• [Problem details] Leaving nothing out, set down all the data exactly.

(Data extracted from a collection)
== Segment start ==

/-- Counters, log and record of a burst error of a channel; other events change nothing here. -/
def burstEvent (s : State) (p : Nat) (m : MemEvent) : State :=
  let chan (g : Nat) (f : BitVec 16 × BitVec 16 → BitVec 16 × BitVec 16) (s : State) : State :=
    s.modMem fun r => { r with chErr := smod (0, 0) r.chErr (chanOf g) f }
  let lost (g : Nat) (s : State) : State :=
    if s.mem.errValid then s
    else recordNext (s.modMem fun r => { r with errChan := BitVec.ofNat 8 (chanOf g), errPage := BitVec.ofNat 16 (g % 65536),
                                                errValid := true })
      { kind := 0x06, cls := 4, status := St.numericFlag, scope := .partition p, source := 1280 + chanOf g, detail := g,
        detail2 := chanOf g, parsley := false, reset := false }
  match m with
  | .retried g => chan g (fun x => (satAdd x.1 1, x.2)) s
  | .uncorrected g _ _ => lost g (chan g (fun x => (satAdd x.1 1, satAdd x.2 1)) s)
  | .dieError g _ _ => lost g (chan g (fun x => (x.1, satAdd x.2 1)) s)
  | _ => s
/-- The same for the events of one access. -/
def burstEvents (s : State) (p : Nat) (mem : List MemEvent) : State := mem.foldl (fun s m => burstEvent s p m) s

/-! ### Advisories and numeric records (R132, R348) -/

/-- Advisory record of Table 11-3. -/
def advisoryWord (kind fmt : Nat) (tile : W32) (st en : BitVec 64) : BitVec 192 :=
  BitVec.ofNat 192 (kind + 256 + fmt * 2 ^ 16 + tile.toNat * 2 ^ 32 + st.toNat * 2 ^ 64 + en.toNat * 2 ^ 128)

/-- An advisory for a context: the first unread one is kept, later ones count (R348). -/
def giveAdvisory (s : State) (c : Nat) (w : BitVec 192) : State :=
  s.modCtx c fun x =>
    if x.advPending then
      let n := (x.advisory.extractLsb' 8 8).toNat
      let n' := if n = 255 then 255 else n + 1
      { x with advisory := (x.advisory &&& ~~~(0xFF00#192)) ||| BitVec.ofNat 192 (n' * 256) }
    else { x with advisory := w, advPending := true }

/-- Place of a flagged element among the events of all tiles: cycle, tile identifier, row, column, as one number (R132; the row
and column of Table 4-4 have 32 and 24 bits). -/
def numericRank (at_ : Nat) (w : BitVec 64) (tile : W32) : Nat :=
  ((at_ * 2 ^ 32 + tile.toNat) * 2 ^ 32 + (w.extractLsb' 32 32).toNat) * 2 ^ 24 + (w.extractLsb' 8 24).toNat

== Segment end ==

• [Expected answer]
/-- Counters, log and record of a burst error of a channel; other events change nothing here. -/
def burstEvent (s : State) (p : Nat) (m : MemEvent) : State :=
  let chan (g : Nat) (f : BitVec 16 × BitVec 16 → BitVec 16 × BitVec 16) (s : State) : State :=
    s.modMem fun r => { r with chErr := smod (0, 0) r.chErr (chanOf g) f }
  let lost (g : Nat) (s : State) : State :=
    if s.mem.errValid then s
    else recordNext (s.modMem fun r => { r with errChan := BitVec.ofNat 8 (chanOf g), errPage := BitVec.ofNat 16 (g % 65536),
                                                errValid := true })
      { kind := 0x06, cls := 4, status := St.numericFlag, scope := .partition p, source := 1280 + chanOf g, detail := g,
        detail2 := chanOf g, parsley := false, reset := false }
  match m with
  | .retried g => chan g (fun x => (satAdd x.1 1, x.2)) s
  | .uncorrected g _ _ => lost g (chan g (fun x => (satAdd x.1 1, satAdd x.2 1)) s)
  | .dieError g _ _ => lost g (chan g (fun x => (x.1, satAdd x.2 1)) s)
  | _ => s
/-- The same for the events of one access. -/
def burstEvents (s : State) (p : Nat) (mem : List MemEvent) : State := mem.foldl (fun s m => burstEvent s p m) s

/-! ### Advisories and numeric records (R132, R348) -/

/-- Advisory record of Table 11-3. -/
def advisoryWord (kind fmt : Nat) (tile : W32) (st en : BitVec 64) : BitVec 192 :=
  BitVec.ofNat 192 (kind + 256 + fmt * 2 ^ 16 + tile.toNat * 2 ^ 32 + st.toNat * 2 ^ 64 + en.toNat * 2 ^ 128)

/-- An advisory for a context: the first unread one is kept, later ones count (R348). -/
def giveAdvisory (s : State) (c : Nat) (w : BitVec 192) : State :=
  s.modCtx c fun x =>
    if x.advPending then
      let n := (x.advisory.extractLsb' 8 8).toNat
      let n' := if n = 255 then 255 else n + 1
      { x with advisory := (x.advisory &&& ~~~(0xFF00#192)) ||| BitVec.ofNat 192 (n' * 256) }
    else { x with advisory := w, advPending := true }

/-- Place of a flagged element among the events of all tiles: cycle, tile identifier, row, column, as one number (R132; the row
and column of Table 4-4 have 32 and 24 bits). -/
def numericRank (at_ : Nat) (w : BitVec 64) (tile : W32) : Nat :=
  ((at_ * 2 ^ 32 + tile.toNat) * 2 ^ 32 + (w.extractLsb' 32 32).toNat) * 2 ^ 24 + (w.extractLsb' 8 24).toNat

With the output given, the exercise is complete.